Entre funks, pagodes e axés o que mais levanta indagações é o apego que tenho ao rock. Por uns dois anos de faculdade a rotina era a mesma: On the rocks no Dedge segundas, Hothot as quartas, Rock fellas de quintas no Vegas e Funhouse,até então reduto do indie, Milo garage, Astronete, Outs e Inferno se revezando nos outros dias da semana. Pois é!

Isso sem contar os infindáveis shows e festivais, de Guns N’ Roses a Face to Face, passando por algumas apresentações Emo e rock brasileiro.

Ai hoje, com a comemoração dos 65 anos de Freddie Mercury caso estivesse vivo me veio a tona: porque a estranheza do mundo em relação a eu gay gostar de rock se as maiores referencias do gênero eram também homossexuais ou andróginos?
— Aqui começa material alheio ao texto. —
/-- MATMUL (R269–R271). -/
def execMatmul (u : Fin 24) (slot : Nat) (obs : SramCheck) (s : State) : Result := .next (s.issueRow 1 0 u.val slot obs)
/-- CONV (R268). -/
def execConv (u : Fin 24) (slot : Nat) (obs : SramCheck) (s : State) : Result := .next (s.issueRow 2 0 u.val slot obs)
/-- ELTWISE ADD (R267). -/
def execEltwiseAdd (u : Fin 24) (slot : Nat) (obs : SramCheck) (s : State) : Result := .next (s.issueRow 3 0 u.val slot obs)
/-- ELTWISE SUB (R267). -/
def execEltwiseSub (u : Fin 24) (slot : Nat) (obs : SramCheck) (s : State) : Result := .next (s.issueRow 3 1 u.val slot obs)
/-- ELTWISE MUL (R267). -/
def execEltwiseMul (u : Fin 24) (slot : Nat) (obs : SramCheck) (s : State) : Result := .next (s.issueRow 3 2 u.val slot obs)
/-- ELTWISE MAX (R267). -/
def execEltwiseMax (u : Fin 24) (slot : Nat) (obs : SramCheck) (s : State) : Result := .next (s.issueRow 3 3 u.val slot obs)
/-- ELTWISE MIN (R267). -/
def execEltwiseMin (u : Fin 24) (slot : Nat) (obs : SramCheck) (s : State) : Result := .next (s.issueRow 3 4 u.val slot obs)
/-- FMA (R267). -/
def execFma (u : Fin 24) (slot : Nat) (obs : SramCheck) (s : State) : Result := .next (s.issueRow 3 5 u.val slot obs)
/-- SCALE_BIAS (R267). -/
def execScaleBias (u : Fin 24) (slot : Nat) (obs : SramCheck) (s : State) : Result := .next (s.issueRow 3 6 u.val slot obs)
/-- ABS (R267). -/
def execAbs (u : Fin 24) (slot : Nat) (obs : SramCheck) (s : State) : Result := .next (s.issueRow 3 7 u.val slot obs)
/-- NEG (R267). -/
def execNeg (u : Fin 24) (slot : Nat) (obs : SramCheck) (s : State) : Result := .next (s.issueRow 3 8 u.val slot obs)
/-- CLAMP (R267). -/
def execClamp (u : Fin 24) (slot : Nat) (obs : SramCheck) (s : State) : Result := .next (s.issueRow 3 9 u.val slot obs)
/-- SELECT (R267). -/
def execSelect (u : Fin 24) (slot : Nat) (obs : SramCheck) (s : State) : Result := .next (s.issueRow 3 0xA u.val slot obs)
/-- CMPGT (R267). -/
def execCmpgt (u : Fin 24) (slot : Nat) (obs : SramCheck) (s : State) : Result := .next (s.issueRow 3 0xB u.val slot obs)
/-- SHIFT (R267). -/
def execShift (u : Fin 24) (slot : Nat) (obs : SramCheck) (s : State) : Result := .next (s.issueRow 3 0xC u.val slot obs)
/-- REDUCE SUM (R273). -/
def execReduceSum (u : Fin 24) (slot : Nat) (obs : SramCheck) (s : State) : Result := .next (s.issueRow 4 0 u.val slot obs)
/-- REDUCE SUMSQ (R273). -/
def execReduceSumsq (u : Fin 24) (slot : Nat) (obs : SramCheck) (s : State) : Result := .next (s.issueRow 4 1 u.val slot obs)
/-- REDUCE MAX (R273). -/
def execReduceMax (u : Fin 24) (slot : Nat) (obs : SramCheck) (s : State) : Result := .next (s.issueRow 4 2 u.val slot obs)
/-- REDUCE MIN (R273). -/
def execReduceMin (u : Fin 24) (slot : Nat) (obs : SramCheck) (s : State) : Result := .next (s.issueRow 4 3 u.val slot obs)
/-- ARGMAX (R273). -/
def execArgmax (u : Fin 24) (slot : Nat) (obs : SramCheck) (s : State) : Result := .next (s.issueRow 4 4 u.val slot obs)
/-- LUT PWL (R275). -/
def execLutPwl (u : Fin 24) (slot : Nat) (obs : SramCheck) (s : State) : Result := .next (s.issueRow 5 0 u.val slot obs)
/-- LUT DIRECT (R275). -/
def execLutDirect (u : Fin 24) (slot : Nat) (obs : SramCheck) (s : State) : Result := .next (s.issueRow 5 1 u.val slot obs)
/-- NORM LAYER (R274). -/
def execNormLayer (u : Fin 24) (slot : Nat) (obs : SramCheck) (s : State) : Result := .next (s.issueRow 6 0 u.val slot obs)
/-- NORM RMS (R274). -/
def execNormRms (u : Fin 24) (slot : Nat) (obs : SramCheck) (s : State) : Result := .next (s.issueRow 6 1 u.val slot obs)
/-- NORM L2 (R274). -/
def execNormL2 (u : Fin 24) (slot : Nat) (obs : SramCheck) (s : State) : Result := .next (s.issueRow 6 2 u.val slot obs)
/-- SOFTMAX (R274). -/
def execSoftmax (u : Fin 24) (slot : Nat) (obs : SramCheck) (s : State) : Result := .next (s.issueRow 7 0 u.val slot obs)
/-- LOGSOFTMAX (R274). -/
def execLogsoftmax (u : Fin 24) (slot : Nat) (obs : SramCheck) (s : State) : Result := .next (s.issueRow 7 1 u.val slot obs)
/-- GATHER (R323). -/
def execGather (u : Fin 24) (slot : Nat) (obs : SramCheck) (s : State) : Result := .next (s.issueRow 8 0 u.val slot obs)
/-- SCATTER (R324). -/
def execScatter (u : Fin 24) (slot : Nat) (obs : SramCheck) (s : State) : Result := .next (s.issueRow 8 1 u.val slot obs)
/-- TRANSPOSE (R313). -/
def execTranspose (u : Fin 24) (slot : Nat) (obs : SramCheck) (s : State) : Result := .next (s.issueRow 9 0 u.val slot obs)
/-- PERMUTE (R313). -/
def execPermute (u : Fin 24) (slot : Nat) (obs : SramCheck) (s : State) : Result := .next (s.issueRow 9 1 u.val slot obs)
/-- CONVERT (R272, R296, R302). -/
def execConvert (u : Fin 24) (slot : Nat) (obs : SramCheck) (s : State) : Result := .next (s.issueRow 0xA 0 u.val slot obs)
/-- COPY (R310, R317). -/
def execCopy (u : Fin 24) (slot : Nat) (obs : SramCheck) (s : State) : Result := .next (s.issueRow 0xB 0 u.val slot obs)

/-! ### FLAG/SYNC (R267) and counters (R244) -/

/-- A counter fault (R244): its record, counted on the cluster's page. -/
def State.counterFault (s : State) (c code ctx u node : Nat) : State :=
  ((s.faultRec (.clu c) code (faultMid ctx u node) [] false).count (.clu c) CLU.CNT_CTR_FAULT).raise (.clu c) 1

/-- A counter one lower; whether it was already zero (R244). -/
def State.decCounter (s : State) (c num : Nat) : State × Bool :=
  let x := s.clu c
  let v := x.counter num
  if v = 0 then (s, true) else (s.setClu c { x with counters := assocSet num (v - 1) x.counters }, false)

/-- The ready entries of a core. -/
def Cluster.readyOf (x : Cluster) (core : Nat) : List ReadyNode := x.ready.filter (·.core = core)

/-- A node enters the ready list of its core, by priority and then by time, or waits pending (R244). -/
def State.makeReady (s : State) (t : Task) (d : NodeDesc) : State :=
  let x := s.clu t.cluster
  let r : ReadyNode := ⟨t.ctx, d.index, d.coreIndex, t.job.priority⟩
  if 64 ≤ (x.readyOf d.coreIndex).length ∨ x.pendingNodes.any (·.core = d.coreIndex) then
    s.setClu t.cluster { x with pendingNodes := x.pendingNodes ++ [r] }
  else s.setClu t.cluster { x with ready := orderedInsert (fun a b => decide (b.priority ≤ a.priority)) r x.ready }

/-- Pending nodes move into the list as slots free (R244), in the order they wait. -/
def State.movePending (s : State) (c core : Nat) : State :=
  let x := s.clu c
  match x.pendingNodes.find? (·.core = core) with
  | none => s
  | some r =>
    if 64 ≤ (x.readyOf core).length then s
    else s.setClu c { x with
      ready := orderedInsert (fun a b => decide (b.priority ≤ a.priority)) r x.ready
      pendingNodes := x.pendingNodes.erase r }

/-- A task's counter decremented: the node it belongs to becomes ready at zero; below zero the task aborts (R244). -/
def State.taskDecrement (s : State) (ctx num u node : Nat) : State :=
  match s.task? ctx with
  | none => s
  | some t =>
    let r := s.decCounter t.cluster num
    if r.2 then (s.counterFault t.cluster 0x3004 ctx u node).abortTask ctx 0x3004 (some u) node
    else if (r.1.clu t.cluster).counter num = 0 then
      match t.nodes.find? fun d => t.counters.getD d.index 1024 = num with
      | some d => r.1.makeReady t d
      | none => r.1
    else r.1

/-- A FLAG/SYNC command issues; it needs no operands. -/
def State.issueSync (s : State) (op u slot : Nat) (act : Issue → State → State) : State :=
  match s.issueOf u slot with
  | none => s
  | some x =>
    match s.issueFault x with
    | some f => s.endChain x f
    | none =>
      if x.c.cls ≠ 0xC ∨ x.c.op ≠ op then s
      else match s.ringWait x with
        | some r => s.setSlot u { x.n with waiting := some r, waitSince := s.time.beatNo }
        | none => (act x s).ranCmd x

/-- SET_FLAG (R267): flag IMM0 of the core's cluster with READERS IMM1; a flag a locked set holds, or that does not
exist, stays as it is (log 22). -/
def execSetFlag (u : Fin 24) (slot : Nat) (s : State) : Result :=
  .next (s.issueSync 0 u.val slot fun x s =>
    let c := u.val / 4
    let k := s.clu c
    if x.n.locked then s.cmdFault x ⟨.tc x.u, 0x3030, [], 0x20⟩
    else if 2048 ≤ x.c.imm0 ∨ x.c.imm0 ∈ k.lockedFlags then s
    else s.setClu c { k with flags := assocSet x.c.imm0 ⟨x.n.strip % 256, x.c.imm1 % 16, true, false, 0, 0⟩ k.flags })

/-- DECREMENT (R244, R267): in a locked node counter IMM0 of the cluster, in an open task its own counter number IMM0
(log 22). -/
def execDecrement (u : Fin 24) (slot : Nat) (s : State) : Result :=
  .next (s.issueSync 1 u.val slot fun x s =>
    if x.n.locked then
      let r := s.decCounter (u.val / 4) x.c.imm0
      if r.2 then
        (s.counterFault (u.val / 4) 0x3004 0xFF x.u x.n.node).setSlot x.u (x.n.poisoned 0x21)
      else r.1
    else match s.task? x.n.ctx with
      | some t => s.taskDecrement x.n.ctx (t.held.getD x.c.imm0 1024) x.u x.n.node
      | none => s)

/-- FENCE (R267): in order, every earlier write is visible already. -/
def execFence (u : Fin 24) (slot : Nat) (s : State) : Result := .next (s.issueSync 2 u.val slot fun _ s => s)

/-! ### Ends of chains, re-runs, waits -/

/-- A request of this place to a host window, or an ordered contribution of its command, is still under way (R92,
R279). -/
def State.stillWriting (s : State) (u : Nat) (n : CoreNode) : Bool :=
  s.link.ports.any (fun p => p.hostReqs.any fun r => r.ctx = n.ctx && r.unit = u && r.channel = 8 + n.slot)
    || s.fabric.combine.any fun c => c.ctx = n.ctx && c.core = u % 4 && c.order = n.cmd

/-- CHAIN_COMPLETE (R283, R341): the next command may start, or the node has run its last; an open chain passes its slots on. -/
def execChainComplete (u : Fin 24) (slot : Nat) (s : State) : Result :=
  .next (match s.slotNode u.val slot with
    | none => s
    | some n =>
      if !n.busy || n.stage.isSome || s.stillWriting u.val n then s
      else
        let last : Bool := match (s.nodeOf n).bind fun d => (s.cmdsOf d)[n.cmd]? with | some c => c.last | none => true
        let s1 := match n.locked, s.nodeOf n with
          | false, some d => s.passSlots u.val d false n.consumer (chainOf (s.cmdsOf d) n.cmd)
          | _, _ => s
        s1.setSlot u.val { n with busy := false, cmd := n.cmd + 1, finished := last })

/-- A contribution applied to memory for a task. -/
def State.applyContribution (s : State) (c : Contribution) : State :=
  let w := fmtBits c.fmt / 8
  c.values.foldl (fun s v =>
    (s.markWrite c.ctx v.1).store v.1 (leBytes w (combineElem c.fmt c.op (s.loadNat v.1 w) v.2))) s

/-- ORDERED_COMBINE (R279): the waiting contribution of the lowest core and position whose order has come. -/
def execOrderedCombine (clu : Fin 6) (s : State) : Result :=
  let due (c : Contribution) : Bool := match s.task? c.ctx with
    | some t => t.cluster = clu.val && !t.earlierOpen c.core
    | none => false
  let key (c : Contribution) : Nat := c.core * 1024 + c.order
  let first := (s.fabric.combine.filter due).foldl (fun (m : Option Contribution) c =>
    match m with | none => some c | some b => if key c < key b then some c else m) none
  .next (match first with
    | none => s
    | some c =>
      let s1 := { s with fabric := { s.fabric with combine := s.fabric.combine.erase c } }
      let d := s1.draw
      ((d.2.applyContribution c).count (.tc (4 * clu.val + c.core)) TC.CNT_ORDERED_STALL d.1))

/-- A run starts again from the first command (R338, R339). -/
def State.restart (s : State) (u : Nat) (n : CoreNode) : State :=
  ((s.faultRec (.spm u) 0x1011 (faultMid (if n.locked then 0xFF else n.ctx) u n.node) [] false).count (.spm u) SPM.CNT_RERUN).setSlot u
    { n with cmd := 0, busy := false, stage := none, needsRerun := false, reran := true, combined := false,
             digest := Digest.start (s.keysOf n).2.2 }

/-- OPEN_RERUN (R339). -/
def execOpenRerun (u : Fin 24) (slot : Nat) (s : State) : Result :=
  .next (match s.slotNode u.val slot with
    | some n => if !n.locked && n.needsRerun then s.restart u.val n else s
    | none => s)

/-- RERUN_START (R338): the node's reservation begins; a run abandoned before it starts again, and no later error can
be contained. -/
def execRerunStart (node : Nat) (s : State) : Result :=
  .next ((List.range 24).foldl (fun s u =>
    (s.core u).nodes.foldl (fun s n =>
      if !n.locked || n.node ≠ node || n.reran || n.noRerun then s
      else if n.needsRerun then s.restart u n
      else s.setSlot u { n with noRerun := true }) s) s)

/-- RING_WAIT_RELEASE (R342). -/
def execRingWaitRelease (u : Fin 24) (slot : Nat) (s : State) : Result :=
  .next (match s.slotNode u.val slot with
    | none => s
    | some n =>
      if n.waiting.isNone then s
      else match s.nodeOf n with
        | none => s
        | some d => match (s.cmdsOf d)[n.cmd]? with
          | none => s
          | some c => s.setSlot u.val { n with waiting := s.ringWait ⟨u.val, n, d, s.cmdsOf d, c⟩ })

/-- The watchdog of a ring is suspended: its channel stands stalled (R374). -/
def State.wdogHeld (s : State) (r : RingRef) : Bool :=
  s.fabric.channels.any fun c => c.stalled.isSome && s.chanRing c.unit c.number = r

/-- RING_WATCHDOG (R343): a wait of RING_WDOG beats aborts the task. -/
def execRingWatchdog (u : Fin 24) (slot : Nat) (s : State) : Result :=
  .next (match s.slotNode u.val slot with
    | none => s
    | some n => match n.waiting with
      | none => s
      | some r =>
        let p : Page := .cmem (u.val / 4)
        if s.time.beatNo < n.waitSince + s.rd p CMEM.RING_WDOG ∨ s.wdogHeld r then s
        else (s.count p CMEM.CNT_WDOG).taskFault p 0x3042 n.ctx u.val n.node [r.ring, s.ringH r, s.ringT r, s.ringR r])

/-! ### Dispatch and completion of open nodes (R244, R262) -/

/-- The engines a node uses (R262): the union of its commands'; a vision engine's own bit. -/
def State.nodeEngines (s : State) (d : NodeDesc) : Nat :=
  match d.cls with
  | .tensor => (s.cmdsOf d).foldl (fun m c => m ||| c.engines) 0
  | .sge => 16
  | .ofe => 32
  | .fpeDetect => 64
  | .fpeMatch => 128
  | .wpe => 256
  | .pye => 512
  | .ife | .recordWrite | .cameraControl => 0

/-- The engines in use on a core. -/
def State.enginesBusy (s : State) (u : Nat) : Nat :=
  (s.core u).nodes.foldl (fun m n => m ||| ((s.nodeOf n).map s.nodeEngines).getD 0) 0

/-- The page of a core itself. -/
def corePage (u : Nat) : Page := if u % 4 = 3 then .vis (u / 4) else .tc u

/-- A core takes open nodes: powered, enabled, in the open pool, its scratchpad's wipe over (R246, R345, R346). -/
def State.coreOpen (s : State) (u : Nat) : Bool :=
  s.domainReady u && !s.absent u && !s.lockedUnit u && s.rd (corePage u) HDR.EN = 1
    && !(s.resets.any fun r => r.page = (corePage u).num || r.page = (Page.clu (u / 4)).num)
Freddie era afeminado, xucro, peludo e sexy, quem parecido com isso você conhece hoje? Bowie era andrógeno mas extremamente sexualizado ao contrário do estranho e repugnante Marilyn Manson, nossa ultima grande referencia no assunto.

Matutei e só consegui chegar a uma conclusão: minha geração passou por um processo de retrocesso muito grande, culpa das políticas educacionais? Da mídia? Não sei, acho que pra saber inclusive seria necessário um estudo, quem sabe não seja esse o tema do meu mestrado?

Enquanto isso fico aqui, perdido em meio a divas pop adolescentes, descerebradas e que posso afirmas com toda certeza: não me representam em nada, apesar de me fazerem muito bem na boate que fique claro.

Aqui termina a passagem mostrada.